:: Assignment ::
Where a line of the entries holds the string "Params", copy that line.

──────── Study material

/-- An entry that may stand on the bus with those registered is registered (41_bus.md R122). -/
theorem exec_busRegister_disjoint {s : State} {x : BusEntry} (hx : s.deviceEntry x.device = some x)
    (hdisj : RangesDisjoint { s with bus := s.bus ++ [x] }) :
    exec (.busRegister x.device) (s.returning .ok) = .next ({ s with bus := s.bus ++ [x] }.returning .ok) := by
  obtain ⟨hadm, hpair⟩ := hdisj
  have hxadm := hadm x (List.mem_append_right _ (List.mem_singleton_self x))
  have hfree : (s.returning .ok).bus.find? (overlaps x) = none := by
    rw [List.find?_eq_none]
    intro e he
    have hsep := (List.pairwise_append.mp hpair).right.right e he x (List.mem_singleton_self x)
    exact hsep.not_overlaps (hadm e (List.mem_append_left _ he)) hxadm
  obtain ⟨hnone, -⟩ | ⟨y, hy, hcase⟩ := execBusRegister_cases x.device (s.returning .ok) <;>
    rw [deviceEntry_returning, hx] at *
  · cases hnone
  · cases hy
    obtain ⟨hbad, -⟩ | ⟨-, e, hfind, -⟩ | ⟨-, -, hadd⟩ := hcase
    · cases hbad.symm.trans (BusEntry.configOk_iff.mpr hxadm)
    · cases hfree.symm.trans hfind
    · exact hadd

/-- Step 3: entries of existing devices, admitted and disjoint together with the bus, are registered in their order. -/
theorem performAll_register (es : List BusEntry) (s : State) (hentry : ∀ e ∈ es, s.deviceEntry e.device = some e)
    (hdisj : RangesDisjoint { s with bus := s.bus ++ es }) :
    performAll (es.map fun e => .busRegister e.device) (s.returning .ok) =
      .next ({ s with bus := s.bus ++ es }.returning .ok) := by
  induction es generalizing s with
  | nil => simp [performAll]
  | cons x rest ih =>
    obtain ⟨hx, hrest⟩ := List.forall_mem_cons.mp hentry
    have happ : s.bus ++ x :: rest = (s.bus ++ [x]) ++ rest := (List.append_cons _ _ _)
    rw [happ] at hdisj ⊢
    have hfirst : RangesDisjoint { s with bus := s.bus ++ [x] } :=
      ⟨fun e he => hdisj.left e (List.mem_append_left _ he), (List.pairwise_append.mp hdisj.right).left⟩
    refine (performAll_cons (exec_busRegister_disjoint hx hfirst) rfl).trans ?_
    exact ih { s with bus := s.bus ++ [x] } (fun e he => (deviceEntry_bus s _ _).trans (hrest e he)) hdisj

/-- Step 4: each listener is appended to the list of its kind. -/
theorem performAll_subscribe (ls : List (EventKind × Listener)) (s : State) :
    performAll (ls.map fun e => .clkSubscribe e.1 (.admitted e.2)) (s.returning .ok) =
      .next ({ s with clock := { s.clock with
        tickListeners := s.clock.tickListeners ++ bootListeners .tick ls
        doubleListeners := s.clock.doubleListeners ++ bootListeners .double ls
        quadListeners := s.clock.quadListeners ++ bootListeners .quad ls } }.returning .ok) := by
  induction ls generalizing s with
  | nil => simp [performAll, bootListeners]
  | cons entry rest ih =>
    obtain ⟨k, l⟩ := entry
    refine (performAll_cons (t := { s with clock := s.clock.subscribe k l }.returning .ok) rfl rfl).trans ?_
    rw [ih]
    cases k <;> simp [bootListeners, Clock.subscribe]

/-- A channel file after construction whose gates are as `high` says. -/
def Pit.booted (high : Chan → Bool) : Pit where
  ch0 := Channel.booted (high .ch0)
  ch1 := Channel.booted (high .ch1)
  ch2 := Channel.booted (high .ch2)

theorem booted_setGate (high : Bool) : (Channel.booted high).setGate true = Channel.booted true := by cases high <;> rfl

/-- A gate set high leaves a channel file after construction with that gate high. -/
theorem exec_pitSetGate_booted {s : State} {high : Chan → Bool} (hs : s.pit = Pit.booted high) (c : Chan) :
    exec (.pitSetGate c true) (s.returning .ok) =
      .next ({ s with pit := Pit.booted fun c' => high c' || c' == c }.returning .ok) := by
  have hpit : s.pit.setChannel c ((s.pit.channel c).setGate true) = Pit.booted fun c' => high c' || c' == c := by
    rw [hs]
    cases c <;> simp [Pit.setChannel, Pit.channel, Pit.booted, booted_setGate, beq_eq_decide]
  rw [← hpit]
  rfl

/-- Step 5: each gate of the list is set high; the channels are in mode 0, so `running` follows (R205). -/
theorem performAll_gates (gates : List Chan) (high : Chan → Bool) (s : State) (hs : s.pit = Pit.booted high) :
    performAll (gates.map fun c => .pitSetGate c true) (s.returning .ok) =
      .next ({ s with pit := Pit.booted fun c => high c || gates.contains c }.returning .ok) := by
  induction gates generalizing high s with
  | nil => simp [performAll, ← hs]
  | cons c rest ih =>
    refine (performAll_cons (exec_pitSetGate_booted hs c) rfl).trans ?_
    rw [ih (fun c' => high c' || c' == c) _ rfl]
    simp only [List.contains_cons, Bool.or_assoc]

/-- Every period names some real number: an irrational one √2 or -√2. -/
theorem exists_real_named (period : Period) : ∃ r : ℝ, period.Names r := by
  cases period with
  | rational q => exact ⟨q, rfl⟩
  | irrational positive name =>
    have hpos : (0 : ℝ) < √2 := Real.sqrt_pos.mpr two_pos
    cases positive with
    | true => exact ⟨√2, irrational_sqrt_two, iff_of_true hpos rfl⟩
    | false => exact ⟨-√2, irrational_sqrt_two.neg, iff_of_false (by linarith) Bool.false_ne_true⟩

theorem periodPositive_of_init {p : Params} {b : BootConfig} (h : PeriodPositive (State.init p b)) :
    periodPositive b.tickPeriod = true := by
  obtain ⟨r, hr⟩ := exists_real_named b.tickPeriod
  exact (periodPositive_iff hr).mpr (h r hr)

/-- The machine after steps 1 and 2 of the boot: everything is constructed and nothing registered. -/
def State.constructed (p : Params) (b : BootConfig) : State :=
  { State.blank p with
    clockExists := true
    clock := (Clock.constructed b.tickPeriod).subscribe .tick .pitTick
    rams := mapRams b.deviceMap
    roms := mapRoms b.deviceMap
    pitExists := true
    pit := Pit.zero }

theorem performAll_constructOps (p : Params) {b : BootConfig} (hpos : periodPositive b.tickPeriod = true) :
    performAll (constructOps b) (State.blank p) = .next ((State.constructed p b).returning .ok) := by
  obtain ⟨hneg, -⟩ | ⟨-, hold, -⟩ | ⟨-, -, hclk⟩ := execClkConstruct_cases b.tickPeriod (State.blank p)
  · cases hpos.symm.trans hneg
  · cases hold
  · exact performAll_append ((performAll_cons (i := .clkConstruct b.tickPeriod) hclk rfl).trans (performAll_deviceOps b.deviceMap _)) rfl

/-- Settles O38: the steps of the boot one after another, each from the state that the one before leaves. -/
theorem bootSequenceReachesInitialState : Obligations.BootSequenceReachesInitialState := by
  intro p b hdisj hpos
  have hconstruct := performAll_constructOps p (periodPositive_of_init hpos)
  have hregister := performAll_register (mapBus p 0 0 b.deviceMap) (State.constructed p b)
    (mapBus_deviceEntry (s := State.constructed p b) rfl b.deviceMap [] [] rfl rfl) hdisj
  rw [← registerOps_eq] at hregister
  have hregistered := (performAll_append hconstruct rfl).trans hregister
  have hsubscribed := (performAll_append hregistered rfl).trans (performAll_subscribe b.listeners _)
  have hgated := (performAll_append hsubscribed rfl).trans (performAll_gates b.gates (fun _ => false) _ rfl)
  exact performAll_append hgated rfl

end Sys2Proof.Machine
end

────────────────

:: Answer to this task ::
theorem periodPositive_of_init {p : Params} {b : BootConfig} (h : PeriodPositive (State.init p b)) :
def State.constructed (p : Params) (b : BootConfig) : State :=
theorem performAll_constructOps (p : Params) {b : BootConfig} (hpos : periodPositive b.tickPeriod = true) :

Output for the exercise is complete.